** EXERCISE REQUIREMENTS **
Give again, exactly as they appear, only the lines from the one containing "VA in a segment (R98). -/" through the last line of the material below.
----------------------------------------
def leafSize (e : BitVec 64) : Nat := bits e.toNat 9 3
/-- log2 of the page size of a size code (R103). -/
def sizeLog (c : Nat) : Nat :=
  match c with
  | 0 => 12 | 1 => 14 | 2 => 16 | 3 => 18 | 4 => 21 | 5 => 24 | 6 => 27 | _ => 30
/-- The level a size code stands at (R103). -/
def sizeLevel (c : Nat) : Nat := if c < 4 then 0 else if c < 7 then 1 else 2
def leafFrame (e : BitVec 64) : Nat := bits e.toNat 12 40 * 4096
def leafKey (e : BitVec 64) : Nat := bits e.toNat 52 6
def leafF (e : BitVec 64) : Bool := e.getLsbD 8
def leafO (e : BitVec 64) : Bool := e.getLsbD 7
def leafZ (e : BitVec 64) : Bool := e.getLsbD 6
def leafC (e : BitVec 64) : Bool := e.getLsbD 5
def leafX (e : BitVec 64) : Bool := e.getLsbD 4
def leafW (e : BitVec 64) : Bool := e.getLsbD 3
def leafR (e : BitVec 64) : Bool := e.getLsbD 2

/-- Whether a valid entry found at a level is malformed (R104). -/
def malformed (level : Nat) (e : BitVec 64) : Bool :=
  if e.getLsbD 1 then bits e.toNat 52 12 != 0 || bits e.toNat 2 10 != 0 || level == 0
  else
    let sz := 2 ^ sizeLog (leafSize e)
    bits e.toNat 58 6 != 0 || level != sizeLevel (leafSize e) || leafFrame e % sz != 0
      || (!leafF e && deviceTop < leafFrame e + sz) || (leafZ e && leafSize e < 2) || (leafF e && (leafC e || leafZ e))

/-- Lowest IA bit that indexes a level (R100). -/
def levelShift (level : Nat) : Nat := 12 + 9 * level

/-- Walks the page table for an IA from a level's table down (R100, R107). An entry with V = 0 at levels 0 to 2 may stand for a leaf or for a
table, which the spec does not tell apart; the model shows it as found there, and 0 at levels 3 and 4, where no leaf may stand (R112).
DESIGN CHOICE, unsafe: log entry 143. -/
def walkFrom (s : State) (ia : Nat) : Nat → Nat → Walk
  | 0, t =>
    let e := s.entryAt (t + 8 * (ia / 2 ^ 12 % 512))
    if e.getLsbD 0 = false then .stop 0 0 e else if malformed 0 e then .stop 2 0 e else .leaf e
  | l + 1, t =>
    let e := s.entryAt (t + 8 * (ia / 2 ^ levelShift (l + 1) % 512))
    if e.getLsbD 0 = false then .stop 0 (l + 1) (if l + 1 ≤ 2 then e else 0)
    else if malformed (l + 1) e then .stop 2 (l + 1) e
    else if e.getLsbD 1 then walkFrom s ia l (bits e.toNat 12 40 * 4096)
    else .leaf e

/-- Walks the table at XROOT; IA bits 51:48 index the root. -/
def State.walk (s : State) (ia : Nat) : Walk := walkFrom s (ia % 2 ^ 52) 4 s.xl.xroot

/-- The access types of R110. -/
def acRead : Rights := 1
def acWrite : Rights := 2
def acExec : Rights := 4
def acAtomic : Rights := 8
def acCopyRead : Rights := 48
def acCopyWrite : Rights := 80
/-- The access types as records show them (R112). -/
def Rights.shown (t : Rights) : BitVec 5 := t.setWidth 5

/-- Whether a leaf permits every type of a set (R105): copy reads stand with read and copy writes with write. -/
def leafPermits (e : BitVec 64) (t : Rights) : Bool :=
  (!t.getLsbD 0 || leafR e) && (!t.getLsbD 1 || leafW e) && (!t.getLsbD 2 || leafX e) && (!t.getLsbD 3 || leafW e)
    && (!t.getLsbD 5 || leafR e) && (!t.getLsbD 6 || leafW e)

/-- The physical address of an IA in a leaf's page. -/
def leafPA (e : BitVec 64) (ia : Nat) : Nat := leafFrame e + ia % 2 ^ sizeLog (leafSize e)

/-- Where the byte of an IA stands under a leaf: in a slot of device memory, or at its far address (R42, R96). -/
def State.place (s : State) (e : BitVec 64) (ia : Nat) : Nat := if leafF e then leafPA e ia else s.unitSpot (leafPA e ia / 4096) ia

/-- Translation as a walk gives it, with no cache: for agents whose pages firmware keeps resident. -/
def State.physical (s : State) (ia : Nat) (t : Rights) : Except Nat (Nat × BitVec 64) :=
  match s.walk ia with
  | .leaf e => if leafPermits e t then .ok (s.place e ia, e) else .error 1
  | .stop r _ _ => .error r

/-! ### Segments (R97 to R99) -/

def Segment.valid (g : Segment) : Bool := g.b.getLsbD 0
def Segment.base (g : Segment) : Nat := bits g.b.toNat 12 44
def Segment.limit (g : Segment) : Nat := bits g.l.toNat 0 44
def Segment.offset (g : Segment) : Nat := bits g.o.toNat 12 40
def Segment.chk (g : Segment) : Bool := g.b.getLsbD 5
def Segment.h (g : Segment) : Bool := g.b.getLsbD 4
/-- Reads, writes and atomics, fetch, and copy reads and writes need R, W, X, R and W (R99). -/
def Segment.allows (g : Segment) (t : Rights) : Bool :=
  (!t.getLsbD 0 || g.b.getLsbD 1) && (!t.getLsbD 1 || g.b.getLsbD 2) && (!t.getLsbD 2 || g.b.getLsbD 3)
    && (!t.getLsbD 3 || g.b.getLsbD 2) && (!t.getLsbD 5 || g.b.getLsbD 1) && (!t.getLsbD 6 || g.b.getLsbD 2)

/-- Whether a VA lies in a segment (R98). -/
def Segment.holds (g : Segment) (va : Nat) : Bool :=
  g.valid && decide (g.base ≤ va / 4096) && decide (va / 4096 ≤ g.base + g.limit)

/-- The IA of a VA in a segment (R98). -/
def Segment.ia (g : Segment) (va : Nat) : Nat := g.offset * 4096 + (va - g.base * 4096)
----------------------------------------
** EXERCISE SOLUTION **
/-- The IA of a VA in a segment (R98). -/
def Segment.ia (g : Segment) (va : Nat) : Nat := g.offset * 4096 + (va - g.base * 4096)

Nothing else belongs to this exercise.